Paper Reading #22

Comments:
Comment #1
Comment #2
Reference:
Title: A POMDP approach to P300-based brain-computer interfaces
Author: Jaeyoung Park, Kee-Eung Kim, Sungho Jo
Venue: IUI 2009/2010
Summary:
Brain Computer Interfaces (BCI) provide a channel of communication for "conveying messages and commands from the brain to external sources." This is significant because by studying BCIs we can improve communication between the brain and the computer. Perhaps the most popular way of measuring BCIs is by the use of EEGs. EEGs are popular because they are non-invasive, cheap, and easy to use. Also, it has a very reliable signal feature called a P300, which "a positive peak in the signal amplitude at about 300ms after a stimulus is given to the user’s attention." One system that has been proposed using the P300 and EEGs is the P300 speller. The P300 speller has a 6x6 matrix of letters, and the letters randomly and systematically flash, so when the letter that the user is looking at flashes, the P300 is received approximately 300 ms later. This is the BCI system that this group used to test their algorithm.

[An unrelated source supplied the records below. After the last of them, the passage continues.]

-- ==== Sys2Proof/Laws/State.lean ====
section
/-! SUPPORT. The small lemmas of the state: one for each field and each named update, and what the ends
of a command leave. -/

namespace Sys2Proof.Machine

/-! ### `State.setBd` -/

@[simp] theorem State.setBd_cmd (s : State) (x : Decoder) : (s.setBd x).cmd = s.cmd := rfl
@[simp] theorem State.setBd_srcl (s : State) (x : Decoder) : (s.setBd x).srcl = s.srcl := rfl
@[simp] theorem State.setBd_dstl (s : State) (x : Decoder) : (s.setBd x).dstl = s.dstl := rfl
@[simp] theorem State.setBd_status (s : State) (x : Decoder) : (s.setBd x).status = s.status := rfl
@[simp] theorem State.setBd_result (s : State) (x : Decoder) : (s.setBd x).result = s.result := rfl
@[simp] theorem State.setBd_written (s : State) (x : Decoder) : (s.setBd x).written = s.written := rfl
@[simp] theorem State.setBd_bd (s : State) (x : Decoder) : (s.setBd x).bd = x := rfl
@[simp] theorem State.setBd_bw (s : State) (x : Decoder) : (s.setBd x).bw = s.bw := rfl
@[simp] theorem State.setBd_mf (s : State) (x : Decoder) : (s.setBd x).mf = s.mf := rfl
@[simp] theorem State.setBd_src (s : State) (x : Decoder) : (s.setBd x).src = s.src := rfl
@[simp] theorem State.setBd_dst (s : State) (x : Decoder) : (s.setBd x).dst = s.dst := rfl
@[simp] theorem State.setBd_ht (s : State) (x : Decoder) : (s.setBd x).ht = s.ht := rfl
@[simp] theorem State.setBd_phase (s : State) (x : Decoder) : (s.setBd x).phase = s.phase := rfl
@[simp] theorem State.setBd_cap (s : State) (x : Decoder) : (s.setBd x).cap = s.cap := rfl
@[simp] theorem State.setBd_spoiled (s : State) (x : Decoder) : (s.setBd x).spoiled = s.spoiled := rfl
@[simp] theorem State.setBd_draws (s : State) (x : Decoder) : (s.setBd x).draws = s.draws := rfl
@[simp] theorem State.setBd_readValue (s : State) (x : Decoder) : (s.setBd x).readValue = s.readValue := rfl
@[simp] theorem State.setBd_hostScript (s : State) (x : Decoder) : (s.setBd x).hostScript = s.hostScript := rfl

/-! ### `State.setBw` -/

@[simp] theorem State.setBw_cmd (s : State) (x : Writer) : (s.setBw x).cmd = s.cmd := rfl
@[simp] theorem State.setBw_srcl (s : State) (x : Writer) : (s.setBw x).srcl = s.srcl := rfl
@[simp] theorem State.setBw_dstl (s : State) (x : Writer) : (s.setBw x).dstl = s.dstl := rfl
@[simp] theorem State.setBw_status (s : State) (x : Writer) : (s.setBw x).status = s.status := rfl
@[simp] theorem State.setBw_result (s : State) (x : Writer) : (s.setBw x).result = s.result := rfl
@[simp] theorem State.setBw_written (s : State) (x : Writer) : (s.setBw x).written = s.written := rfl
@[simp] theorem State.setBw_bd (s : State) (x : Writer) : (s.setBw x).bd = s.bd := rfl
@[simp] theorem State.setBw_bw (s : State) (x : Writer) : (s.setBw x).bw = x := rfl
@[simp] theorem State.setBw_mf (s : State) (x : Writer) : (s.setBw x).mf = s.mf := rfl
@[simp] theorem State.setBw_src (s : State) (x : Writer) : (s.setBw x).src = s.src := rfl
@[simp] theorem State.setBw_dst (s : State) (x : Writer) : (s.setBw x).dst = s.dst := rfl
@[simp] theorem State.setBw_ht (s : State) (x : Writer) : (s.setBw x).ht = s.ht := rfl
@[simp] theorem State.setBw_phase (s : State) (x : Writer) : (s.setBw x).phase = s.phase := rfl
@[simp] theorem State.setBw_cap (s : State) (x : Writer) : (s.setBw x).cap = s.cap := rfl
@[simp] theorem State.setBw_spoiled (s : State) (x : Writer) : (s.setBw x).spoiled = s.spoiled := rfl
@[simp] theorem State.setBw_draws (s : State) (x : Writer) : (s.setBw x).draws = s.draws := rfl
@[simp] theorem State.setBw_readValue (s : State) (x : Writer) : (s.setBw x).readValue = s.readValue := rfl
@[simp] theorem State.setBw_hostScript (s : State) (x : Writer) : (s.setBw x).hostScript = s.hostScript := rfl

/-! ### `State.setMf` -/

@[simp] theorem State.setMf_cmd (s : State) (x : Finder) : (s.setMf x).cmd = s.cmd := rfl
@[simp] theorem State.setMf_srcl (s : State) (x : Finder) : (s.setMf x).srcl = s.srcl := rfl
@[simp] theorem State.setMf_dstl (s : State) (x : Finder) : (s.setMf x).dstl = s.dstl := rfl
@[simp] theorem State.setMf_status (s : State) (x : Finder) : (s.setMf x).status = s.status := rfl
@[simp] theorem State.setMf_result (s : State) (x : Finder) : (s.setMf x).result = s.result := rfl
@[simp] theorem State.setMf_written (s : State) (x : Finder) : (s.setMf x).written = s.written := rfl
@[simp] theorem State.setMf_bd (s : State) (x : Finder) : (s.setMf x).bd = s.bd := rfl
@[simp] theorem State.setMf_bw (s : State) (x : Finder) : (s.setMf x).bw = s.bw := rfl
@[simp] theorem State.setMf_mf (s : State) (x : Finder) : (s.setMf x).mf = x := rfl
@[simp] theorem State.setMf_src (s : State) (x : Finder) : (s.setMf x).src = s.src := rfl
@[simp] theorem State.setMf_dst (s : State) (x : Finder) : (s.setMf x).dst = s.dst := rfl
@[simp] theorem State.setMf_ht (s : State) (x : Finder) : (s.setMf x).ht = s.ht := rfl
@[simp] theorem State.setMf_phase (s : State) (x : Finder) : (s.setMf x).phase = s.phase := rfl
@[simp] theorem State.setMf_cap (s : State) (x : Finder) : (s.setMf x).cap = s.cap := rfl
@[simp] theorem State.setMf_spoiled (s : State) (x : Finder) : (s.setMf x).spoiled = s.spoiled := rfl
@[simp] theorem State.setMf_draws (s : State) (x : Finder) : (s.setMf x).draws = s.draws := rfl
@[simp] theorem State.setMf_readValue (s : State) (x : Finder) : (s.setMf x).readValue = s.readValue := rfl
@[simp] theorem State.setMf_hostScript (s : State) (x : Finder) : (s.setMf x).hostScript = s.hostScript := rfl

/-! ### `State.setDst` -/

@[simp] theorem State.setDst_cmd (s : State) (x : Memory) : (s.setDst x).cmd = s.cmd := rfl
@[simp] theorem State.setDst_srcl (s : State) (x : Memory) : (s.setDst x).srcl = s.srcl := rfl
@[simp] theorem State.setDst_dstl (s : State) (x : Memory) : (s.setDst x).dstl = s.dstl := rfl
@[simp] theorem State.setDst_status (s : State) (x : Memory) : (s.setDst x).status = s.status := rfl
@[simp] theorem State.setDst_result (s : State) (x : Memory) : (s.setDst x).result = s.result := rfl
@[simp] theorem State.setDst_written (s : State) (x : Memory) : (s.setDst x).written = s.written := rfl
@[simp] theorem State.setDst_bd (s : State) (x : Memory) : (s.setDst x).bd = s.bd := rfl
@[simp] theorem State.setDst_bw (s : State) (x : Memory) : (s.setDst x).bw = s.bw := rfl
@[simp] theorem State.setDst_mf (s : State) (x : Memory) : (s.setDst x).mf = s.mf := rfl
@[simp] theorem State.setDst_src (s : State) (x : Memory) : (s.setDst x).src = s.src := rfl
@[simp] theorem State.setDst_dst (s : State) (x : Memory) : (s.setDst x).dst = x := rfl
@[simp] theorem State.setDst_ht (s : State) (x : Memory) : (s.setDst x).ht = s.ht := rfl
@[simp] theorem State.setDst_phase (s : State) (x : Memory) : (s.setDst x).phase = s.phase := rfl
@[simp] theorem State.setDst_cap (s : State) (x : Memory) : (s.setDst x).cap = s.cap := rfl
@[simp] theorem State.setDst_spoiled (s : State) (x : Memory) : (s.setDst x).spoiled = s.spoiled := rfl
@[simp] theorem State.setDst_draws (s : State) (x : Memory) : (s.setDst x).draws = s.draws := rfl
@[simp] theorem State.setDst_readValue (s : State) (x : Memory) : (s.setDst x).readValue = s.readValue := rfl
@[simp] theorem State.setDst_hostScript (s : State) (x : Memory) : (s.setDst x).hostScript = s.hostScript := rfl

/-! ### `State.setHt` -/

@[simp] theorem State.setHt_cmd (s : State) (x : Memory) : (s.setHt x).cmd = s.cmd := rfl
@[simp] theorem State.setHt_srcl (s : State) (x : Memory) : (s.setHt x).srcl = s.srcl := rfl
@[simp] theorem State.setHt_dstl (s : State) (x : Memory) : (s.setHt x).dstl = s.dstl := rfl
@[simp] theorem State.setHt_status (s : State) (x : Memory) : (s.setHt x).status = s.status := rfl
@[simp] theorem State.setHt_result (s : State) (x : Memory) : (s.setHt x).result = s.result := rfl
@[simp] theorem State.setHt_written (s : State) (x : Memory) : (s.setHt x).written = s.written := rfl
@[simp] theorem State.setHt_bd (s : State) (x : Memory) : (s.setHt x).bd = s.bd := rfl
@[simp] theorem State.setHt_bw (s : State) (x : Memory) : (s.setHt x).bw = s.bw := rfl
@[simp] theorem State.setHt_mf (s : State) (x : Memory) : (s.setHt x).mf = s.mf := rfl
@[simp] theorem State.setHt_src (s : State) (x : Memory) : (s.setHt x).src = s.src := rfl
@[simp] theorem State.setHt_dst (s : State) (x : Memory) : (s.setHt x).dst = s.dst := rfl
@[simp] theorem State.setHt_ht (s : State) (x : Memory) : (s.setHt x).ht = x := rfl
@[simp] theorem State.setHt_phase (s : State) (x : Memory) : (s.setHt x).phase = s.phase := rfl
@[simp] theorem State.setHt_cap (s : State) (x : Memory) : (s.setHt x).cap = s.cap := rfl
@[simp] theorem State.setHt_spoiled (s : State) (x : Memory) : (s.setHt x).spoiled = s.spoiled := rfl
@[simp] theorem State.setHt_draws (s : State) (x : Memory) : (s.setHt x).draws = s.draws := rfl
@[simp] theorem State.setHt_readValue (s : State) (x : Memory) : (s.setHt x).readValue = s.readValue := rfl
@[simp] theorem State.setHt_hostScript (s : State) (x : Memory) : (s.setHt x).hostScript = s.hostScript := rfl

/-! ### `State.beginCommand` -/

@[simp] theorem State.beginCommand_cmd (s : State) (m : Mode) :
    (s.beginCommand m).cmd = s.cmd := rfl
@[simp] theorem State.beginCommand_srcl (s : State) (m : Mode) :
    (s.beginCommand m).srcl = s.srcl := rfl
@[simp] theorem State.beginCommand_dstl (s : State) (m : Mode) :
    (s.beginCommand m).dstl = s.dstl := rfl
@[simp] theorem State.beginCommand_status (s : State) (m : Mode) :
    (s.beginCommand m).status = statusBusy := rfl
@[simp] theorem State.beginCommand_result (s : State) (m : Mode) :
    (s.beginCommand m).result = s.result := rfl
@[simp] theorem State.beginCommand_written (s : State) (m : Mode) :
    (s.beginCommand m).written = s.written := rfl
@[simp] theorem State.beginCommand_bd (s : State) (m : Mode) :
    (s.beginCommand m).bd = s.bd.begin s.srcl s.dstl := rfl
@[simp] theorem State.beginCommand_bw (s : State) (m : Mode) :
    (s.beginCommand m).bw = Writer.begin m := rfl
@[simp] theorem State.beginCommand_mf (s : State) (m : Mode) :
    (s.beginCommand m).mf = s.mf.begin m s.srcl := rfl
@[simp] theorem State.beginCommand_src (s : State) (m : Mode) :
    (s.beginCommand m).src = s.src := rfl
@[simp] theorem State.beginCommand_dst (s : State) (m : Mode) :
    (s.beginCommand m).dst = s.dst := rfl
@[simp] theorem State.beginCommand_ht (s : State) (m : Mode) :
    (s.beginCommand m).ht = s.ht := rfl
@[simp] theorem State.beginCommand_phase (s : State) (m : Mode) :
    (s.beginCommand m).phase = s.phase := rfl
@[simp] theorem State.beginCommand_cap (s : State) (m : Mode) :
    (s.beginCommand m).cap = s.dstl := rfl
@[simp] theorem State.beginCommand_spoiled (s : State) (m : Mode) :
    (s.beginCommand m).spoiled = s.spoiled := rfl
@[simp] theorem State.beginCommand_draws (s : State) (m : Mode) :
    (s.beginCommand m).draws = s.draws := rfl
@[simp] theorem State.beginCommand_readValue (s : State) (m : Mode) :
    (s.beginCommand m).readValue = s.readValue := rfl
@[simp] theorem State.beginCommand_hostScript (s : State) (m : Mode) :
    (s.beginCommand m).hostScript = s.hostScript := rfl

Most BCI work has been focused on the lower-level of the interface, being feature extraction or classification methods. This paper focuses on a higher level problem: the optimal order or sequence of flashes. To do this, the group used a Partially Observable Markov Decision Processes (POMDP) algorithm. Basically, this algorithm uses several variables (8 total) and combined with the given uncertainty to model sequential decision making. To implement this, raw signals are sent to the preprocessor, which is a collection of bandpass and other filters. Then that is classified to determine if a P300 occurred. Then the system is modeled and sent to the POMDP planner.

The baseline for the experiment was BCI algorithms already in use. The group tested 2x2 and 2x3 matrices. The algorithms the group used to compare to the baseline were POMDP with select actions (PWSA) and without select actions (PWOSA). The PWSA improved the bit rates the most, by 242% to 265%. This was 135% to 151% better than the baseline algorithms already being used.
Discussion:
I found this paper mildly enjoyable. I think this is definitely a usable innovation. I admit I don't know much about BCIs, but the stats presented show that this is an obvious improvement. The thing I didn't like about the algorithm was that it can't be used on any data because it is computationally infeasible. However, this is definitely an improvement and in a useful area. The paper used a TON of mathematical notation and explanation. If you've read my blogs before, you know I don't like that in a paper like this. I think that stuff should be left for a follow up, once you've already captured the audience's attention and have them asking for more. The concept is strong, but the paper loses the reader's attention.